Data records:
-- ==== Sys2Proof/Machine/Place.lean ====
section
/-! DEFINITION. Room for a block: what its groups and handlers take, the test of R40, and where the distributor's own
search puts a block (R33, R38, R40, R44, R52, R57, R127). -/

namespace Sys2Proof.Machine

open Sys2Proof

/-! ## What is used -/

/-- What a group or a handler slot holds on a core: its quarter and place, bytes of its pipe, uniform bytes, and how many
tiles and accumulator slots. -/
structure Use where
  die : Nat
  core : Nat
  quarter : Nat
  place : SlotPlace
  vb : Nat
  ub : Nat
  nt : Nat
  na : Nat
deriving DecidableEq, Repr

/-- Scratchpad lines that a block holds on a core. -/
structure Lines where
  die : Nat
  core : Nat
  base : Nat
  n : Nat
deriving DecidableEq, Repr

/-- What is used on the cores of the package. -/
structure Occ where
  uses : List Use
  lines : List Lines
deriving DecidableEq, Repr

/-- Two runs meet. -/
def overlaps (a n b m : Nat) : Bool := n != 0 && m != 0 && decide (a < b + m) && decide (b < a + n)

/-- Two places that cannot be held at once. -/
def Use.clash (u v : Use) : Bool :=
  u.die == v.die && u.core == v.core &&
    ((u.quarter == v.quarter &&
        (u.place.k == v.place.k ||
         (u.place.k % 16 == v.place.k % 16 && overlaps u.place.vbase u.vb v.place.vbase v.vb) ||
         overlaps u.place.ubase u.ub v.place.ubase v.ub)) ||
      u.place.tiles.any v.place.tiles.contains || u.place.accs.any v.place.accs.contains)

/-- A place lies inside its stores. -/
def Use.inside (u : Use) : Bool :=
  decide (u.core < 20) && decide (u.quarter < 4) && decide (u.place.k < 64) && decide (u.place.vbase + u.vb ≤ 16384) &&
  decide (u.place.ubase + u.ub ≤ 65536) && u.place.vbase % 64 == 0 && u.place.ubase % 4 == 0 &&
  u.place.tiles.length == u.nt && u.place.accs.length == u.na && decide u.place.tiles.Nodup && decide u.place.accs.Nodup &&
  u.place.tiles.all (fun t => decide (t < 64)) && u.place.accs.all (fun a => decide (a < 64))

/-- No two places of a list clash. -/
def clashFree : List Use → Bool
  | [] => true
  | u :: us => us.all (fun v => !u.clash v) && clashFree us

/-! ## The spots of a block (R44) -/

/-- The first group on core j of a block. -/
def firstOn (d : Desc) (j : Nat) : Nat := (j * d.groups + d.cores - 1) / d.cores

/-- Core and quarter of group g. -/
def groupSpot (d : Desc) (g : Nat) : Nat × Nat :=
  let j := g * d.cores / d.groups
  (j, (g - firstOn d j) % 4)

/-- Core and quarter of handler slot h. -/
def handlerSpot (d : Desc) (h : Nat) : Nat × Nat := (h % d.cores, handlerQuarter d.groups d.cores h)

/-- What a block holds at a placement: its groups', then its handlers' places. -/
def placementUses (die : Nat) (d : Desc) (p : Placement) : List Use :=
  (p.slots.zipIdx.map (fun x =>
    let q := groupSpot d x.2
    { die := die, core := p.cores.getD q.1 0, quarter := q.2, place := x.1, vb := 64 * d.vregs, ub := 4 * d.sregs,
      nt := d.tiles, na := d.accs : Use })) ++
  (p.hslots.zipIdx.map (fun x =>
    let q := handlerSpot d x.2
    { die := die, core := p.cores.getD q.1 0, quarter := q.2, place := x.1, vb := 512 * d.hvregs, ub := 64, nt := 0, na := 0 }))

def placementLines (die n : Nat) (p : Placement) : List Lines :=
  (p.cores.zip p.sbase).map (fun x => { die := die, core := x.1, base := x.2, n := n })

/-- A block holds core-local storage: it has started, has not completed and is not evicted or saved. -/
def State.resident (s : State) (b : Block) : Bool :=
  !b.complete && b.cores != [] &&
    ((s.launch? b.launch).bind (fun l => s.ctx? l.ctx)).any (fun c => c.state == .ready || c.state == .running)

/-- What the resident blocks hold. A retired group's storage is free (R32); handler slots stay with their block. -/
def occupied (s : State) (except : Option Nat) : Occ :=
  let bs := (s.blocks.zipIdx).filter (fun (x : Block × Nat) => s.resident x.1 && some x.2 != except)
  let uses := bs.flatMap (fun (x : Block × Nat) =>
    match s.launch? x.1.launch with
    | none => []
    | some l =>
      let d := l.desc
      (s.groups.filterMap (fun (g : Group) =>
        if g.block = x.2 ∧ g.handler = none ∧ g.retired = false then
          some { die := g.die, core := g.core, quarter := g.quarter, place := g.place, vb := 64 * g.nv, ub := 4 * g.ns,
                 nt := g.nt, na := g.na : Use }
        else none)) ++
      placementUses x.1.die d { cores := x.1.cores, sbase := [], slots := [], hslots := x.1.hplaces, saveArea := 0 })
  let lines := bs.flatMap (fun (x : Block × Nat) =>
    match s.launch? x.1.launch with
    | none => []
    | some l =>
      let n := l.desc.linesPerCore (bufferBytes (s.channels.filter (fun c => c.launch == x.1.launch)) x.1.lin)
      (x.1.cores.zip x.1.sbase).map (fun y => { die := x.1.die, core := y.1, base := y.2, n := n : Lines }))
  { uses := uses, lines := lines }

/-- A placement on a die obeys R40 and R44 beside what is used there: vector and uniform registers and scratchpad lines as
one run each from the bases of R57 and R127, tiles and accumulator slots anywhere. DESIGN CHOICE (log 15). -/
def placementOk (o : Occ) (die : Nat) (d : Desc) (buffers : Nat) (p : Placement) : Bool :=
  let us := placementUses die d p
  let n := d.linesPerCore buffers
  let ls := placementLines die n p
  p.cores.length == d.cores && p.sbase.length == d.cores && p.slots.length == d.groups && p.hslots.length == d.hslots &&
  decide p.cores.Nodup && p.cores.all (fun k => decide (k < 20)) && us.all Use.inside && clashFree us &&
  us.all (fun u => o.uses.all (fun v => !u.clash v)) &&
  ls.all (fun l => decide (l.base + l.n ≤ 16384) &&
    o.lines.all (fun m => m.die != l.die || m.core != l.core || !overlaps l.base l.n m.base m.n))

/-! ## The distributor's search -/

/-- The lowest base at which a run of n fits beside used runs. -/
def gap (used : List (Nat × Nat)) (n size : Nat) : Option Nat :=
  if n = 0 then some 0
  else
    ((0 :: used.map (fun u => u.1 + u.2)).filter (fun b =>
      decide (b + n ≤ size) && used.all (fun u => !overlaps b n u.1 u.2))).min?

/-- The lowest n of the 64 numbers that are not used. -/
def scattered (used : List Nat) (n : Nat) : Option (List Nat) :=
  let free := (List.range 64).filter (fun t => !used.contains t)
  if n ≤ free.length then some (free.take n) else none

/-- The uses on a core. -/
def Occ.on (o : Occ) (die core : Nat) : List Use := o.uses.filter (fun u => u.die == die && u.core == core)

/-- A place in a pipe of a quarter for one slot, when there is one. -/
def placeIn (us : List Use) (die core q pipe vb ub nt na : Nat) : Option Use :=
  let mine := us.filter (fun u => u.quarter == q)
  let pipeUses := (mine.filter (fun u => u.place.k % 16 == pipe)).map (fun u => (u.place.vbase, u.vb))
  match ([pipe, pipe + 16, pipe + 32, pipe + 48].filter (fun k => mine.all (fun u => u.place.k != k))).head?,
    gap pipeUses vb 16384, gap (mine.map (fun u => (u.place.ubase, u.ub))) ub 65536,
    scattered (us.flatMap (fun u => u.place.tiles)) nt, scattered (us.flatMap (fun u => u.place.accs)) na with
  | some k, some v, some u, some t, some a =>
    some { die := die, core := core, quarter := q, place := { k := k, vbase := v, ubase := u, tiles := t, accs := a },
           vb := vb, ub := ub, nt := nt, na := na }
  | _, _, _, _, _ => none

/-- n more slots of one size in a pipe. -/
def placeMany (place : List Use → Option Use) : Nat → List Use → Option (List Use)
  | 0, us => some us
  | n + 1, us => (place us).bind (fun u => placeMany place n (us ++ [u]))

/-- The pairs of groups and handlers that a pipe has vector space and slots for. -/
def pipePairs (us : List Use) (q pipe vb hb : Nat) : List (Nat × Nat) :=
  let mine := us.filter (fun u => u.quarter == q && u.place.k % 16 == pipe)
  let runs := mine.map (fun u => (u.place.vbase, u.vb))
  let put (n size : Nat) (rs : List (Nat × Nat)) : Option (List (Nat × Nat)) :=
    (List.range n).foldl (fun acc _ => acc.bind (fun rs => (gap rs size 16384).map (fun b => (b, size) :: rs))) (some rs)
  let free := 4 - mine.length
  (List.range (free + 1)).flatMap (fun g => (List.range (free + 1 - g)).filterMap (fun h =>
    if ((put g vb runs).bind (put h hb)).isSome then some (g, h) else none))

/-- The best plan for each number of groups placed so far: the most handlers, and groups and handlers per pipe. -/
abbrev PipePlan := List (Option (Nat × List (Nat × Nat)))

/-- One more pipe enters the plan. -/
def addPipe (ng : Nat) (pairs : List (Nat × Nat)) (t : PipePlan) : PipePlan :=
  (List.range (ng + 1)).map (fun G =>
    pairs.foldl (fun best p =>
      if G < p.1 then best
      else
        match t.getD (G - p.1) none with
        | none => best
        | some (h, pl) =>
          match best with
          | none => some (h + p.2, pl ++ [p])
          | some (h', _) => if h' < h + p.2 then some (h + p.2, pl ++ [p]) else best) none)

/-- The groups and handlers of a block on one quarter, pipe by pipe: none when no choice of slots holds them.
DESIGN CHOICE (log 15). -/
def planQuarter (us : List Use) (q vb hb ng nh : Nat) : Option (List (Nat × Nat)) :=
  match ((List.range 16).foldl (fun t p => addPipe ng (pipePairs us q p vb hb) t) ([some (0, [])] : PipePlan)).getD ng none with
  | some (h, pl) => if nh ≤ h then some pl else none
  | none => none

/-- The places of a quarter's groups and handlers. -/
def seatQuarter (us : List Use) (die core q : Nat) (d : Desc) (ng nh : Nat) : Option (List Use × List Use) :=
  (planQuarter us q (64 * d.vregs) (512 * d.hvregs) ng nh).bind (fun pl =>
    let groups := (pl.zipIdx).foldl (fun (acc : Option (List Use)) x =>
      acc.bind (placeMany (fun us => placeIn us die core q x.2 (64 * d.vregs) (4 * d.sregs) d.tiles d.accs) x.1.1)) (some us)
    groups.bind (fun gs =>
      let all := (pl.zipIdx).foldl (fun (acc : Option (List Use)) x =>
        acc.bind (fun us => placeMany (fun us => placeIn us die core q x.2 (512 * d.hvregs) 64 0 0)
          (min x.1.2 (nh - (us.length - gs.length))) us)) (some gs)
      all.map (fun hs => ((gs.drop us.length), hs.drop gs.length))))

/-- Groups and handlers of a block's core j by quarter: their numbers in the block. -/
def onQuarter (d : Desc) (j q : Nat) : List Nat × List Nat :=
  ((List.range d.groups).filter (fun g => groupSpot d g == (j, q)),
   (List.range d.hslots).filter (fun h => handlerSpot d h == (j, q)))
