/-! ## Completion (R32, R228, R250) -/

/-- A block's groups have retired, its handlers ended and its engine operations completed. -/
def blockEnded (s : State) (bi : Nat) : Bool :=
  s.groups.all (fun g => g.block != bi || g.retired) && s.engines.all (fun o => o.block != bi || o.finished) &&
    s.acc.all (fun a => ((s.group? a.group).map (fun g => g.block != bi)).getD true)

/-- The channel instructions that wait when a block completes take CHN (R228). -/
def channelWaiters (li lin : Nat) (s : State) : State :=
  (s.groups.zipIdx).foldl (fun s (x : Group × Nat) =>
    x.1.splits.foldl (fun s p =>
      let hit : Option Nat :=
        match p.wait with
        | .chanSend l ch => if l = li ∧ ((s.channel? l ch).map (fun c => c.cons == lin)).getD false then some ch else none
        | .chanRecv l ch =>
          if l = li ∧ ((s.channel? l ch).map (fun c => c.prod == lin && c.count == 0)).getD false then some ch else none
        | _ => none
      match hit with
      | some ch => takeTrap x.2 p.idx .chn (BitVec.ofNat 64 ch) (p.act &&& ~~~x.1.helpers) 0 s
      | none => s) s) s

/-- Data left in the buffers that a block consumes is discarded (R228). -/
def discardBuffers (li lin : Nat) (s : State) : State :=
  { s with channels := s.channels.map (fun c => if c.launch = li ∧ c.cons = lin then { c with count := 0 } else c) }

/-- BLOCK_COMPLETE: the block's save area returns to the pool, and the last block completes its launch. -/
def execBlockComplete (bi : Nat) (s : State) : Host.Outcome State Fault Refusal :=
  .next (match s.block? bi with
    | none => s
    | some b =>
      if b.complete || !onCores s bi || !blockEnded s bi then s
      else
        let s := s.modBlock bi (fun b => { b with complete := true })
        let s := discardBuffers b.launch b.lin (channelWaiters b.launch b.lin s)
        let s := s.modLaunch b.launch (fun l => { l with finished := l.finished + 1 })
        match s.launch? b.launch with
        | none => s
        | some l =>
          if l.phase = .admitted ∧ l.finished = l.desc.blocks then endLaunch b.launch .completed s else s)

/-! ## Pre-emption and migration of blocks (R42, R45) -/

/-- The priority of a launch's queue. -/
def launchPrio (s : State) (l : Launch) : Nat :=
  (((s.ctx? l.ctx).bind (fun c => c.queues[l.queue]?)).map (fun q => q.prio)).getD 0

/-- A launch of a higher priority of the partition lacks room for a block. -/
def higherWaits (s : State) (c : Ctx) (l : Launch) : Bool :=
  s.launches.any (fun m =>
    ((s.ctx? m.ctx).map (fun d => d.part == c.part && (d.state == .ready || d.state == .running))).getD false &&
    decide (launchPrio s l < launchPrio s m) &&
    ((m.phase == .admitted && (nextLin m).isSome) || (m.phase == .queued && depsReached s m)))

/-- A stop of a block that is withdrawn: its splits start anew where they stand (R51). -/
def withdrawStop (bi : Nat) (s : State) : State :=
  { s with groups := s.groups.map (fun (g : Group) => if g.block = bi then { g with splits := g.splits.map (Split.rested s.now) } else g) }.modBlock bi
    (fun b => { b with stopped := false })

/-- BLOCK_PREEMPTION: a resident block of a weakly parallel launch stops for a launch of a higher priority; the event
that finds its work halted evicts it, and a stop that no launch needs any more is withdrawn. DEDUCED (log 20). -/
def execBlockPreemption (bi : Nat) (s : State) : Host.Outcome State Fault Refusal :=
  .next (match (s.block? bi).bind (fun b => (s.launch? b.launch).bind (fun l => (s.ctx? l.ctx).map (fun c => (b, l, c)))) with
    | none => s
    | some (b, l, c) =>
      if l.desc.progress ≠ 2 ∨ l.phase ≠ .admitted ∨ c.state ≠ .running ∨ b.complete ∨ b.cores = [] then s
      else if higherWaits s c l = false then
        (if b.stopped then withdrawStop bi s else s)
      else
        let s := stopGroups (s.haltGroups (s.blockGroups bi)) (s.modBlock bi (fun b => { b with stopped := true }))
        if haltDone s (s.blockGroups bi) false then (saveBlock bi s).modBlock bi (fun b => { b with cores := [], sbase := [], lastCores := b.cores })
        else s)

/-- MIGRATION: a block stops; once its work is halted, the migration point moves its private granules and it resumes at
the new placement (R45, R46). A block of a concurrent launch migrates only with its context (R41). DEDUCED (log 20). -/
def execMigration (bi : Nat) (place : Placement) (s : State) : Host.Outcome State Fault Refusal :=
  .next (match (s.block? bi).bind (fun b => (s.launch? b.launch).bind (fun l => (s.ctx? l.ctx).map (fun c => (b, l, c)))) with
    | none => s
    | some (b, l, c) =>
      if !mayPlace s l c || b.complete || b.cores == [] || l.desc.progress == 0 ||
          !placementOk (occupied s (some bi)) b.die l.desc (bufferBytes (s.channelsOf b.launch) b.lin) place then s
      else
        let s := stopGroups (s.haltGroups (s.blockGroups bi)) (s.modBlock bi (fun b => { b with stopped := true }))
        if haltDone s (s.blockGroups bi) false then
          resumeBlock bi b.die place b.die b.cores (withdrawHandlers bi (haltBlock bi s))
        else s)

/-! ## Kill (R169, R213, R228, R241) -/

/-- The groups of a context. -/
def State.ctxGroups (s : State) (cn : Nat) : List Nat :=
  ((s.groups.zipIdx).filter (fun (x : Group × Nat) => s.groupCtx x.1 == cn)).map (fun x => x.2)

▶ _What the task requires_
Please give again the lines above between the line holding "v) && clashFree us" and the line holding "if g.block = x.2", inclusive, exactly as they are and with nothing added.

▶ _Result of this task_
  | u :: us => us.all (fun v => !u.clash v) && clashFree us

/-! ## The spots of a block (R44) -/

/-- The first group on core j of a block. -/
def firstOn (d : Desc) (j : Nat) : Nat := (j * d.groups + d.cores - 1) / d.cores

/-- Core and quarter of group g. -/
def groupSpot (d : Desc) (g : Nat) : Nat × Nat :=
  let j := g * d.cores / d.groups
  (j, (g - firstOn d j) % 4)

/-- Core and quarter of handler slot h. -/
def handlerSpot (d : Desc) (h : Nat) : Nat × Nat := (h % d.cores, handlerQuarter d.groups d.cores h)

/-- What a block holds at a placement: its groups', then its handlers' places. -/
def placementUses (die : Nat) (d : Desc) (p : Placement) : List Use :=
  (p.slots.zipIdx.map (fun x =>
    let q := groupSpot d x.2
    { die := die, core := p.cores.getD q.1 0, quarter := q.2, place := x.1, vb := 64 * d.vregs, ub := 4 * d.sregs,
      nt := d.tiles, na := d.accs : Use })) ++
  (p.hslots.zipIdx.map (fun x =>
    let q := handlerSpot d x.2
    { die := die, core := p.cores.getD q.1 0, quarter := q.2, place := x.1, vb := 512 * d.hvregs, ub := 64, nt := 0, na := 0 }))

def placementLines (die n : Nat) (p : Placement) : List Lines :=
  (p.cores.zip p.sbase).map (fun x => { die := die, core := x.1, base := x.2, n := n })

/-- A block holds core-local storage: it has started, has not completed and is not evicted or saved. -/
def State.resident (s : State) (b : Block) : Bool :=
  !b.complete && b.cores != [] &&
    ((s.launch? b.launch).bind (fun l => s.ctx? l.ctx)).any (fun c => c.state == .ready || c.state == .running)

/-- What the resident blocks hold. A retired group's storage is free (R32); handler slots stay with their block. -/
def occupied (s : State) (except : Option Nat) : Occ :=
  let bs := (s.blocks.zipIdx).filter (fun (x : Block × Nat) => s.resident x.1 && some x.2 != except)
  let uses := bs.flatMap (fun (x : Block × Nat) =>
    match s.launch? x.1.launch with
    | none => []
    | some l =>
      let d := l.desc
      (s.groups.filterMap (fun (g : Group) =>
        if g.block = x.2 ∧ g.handler = none ∧ g.retired = false then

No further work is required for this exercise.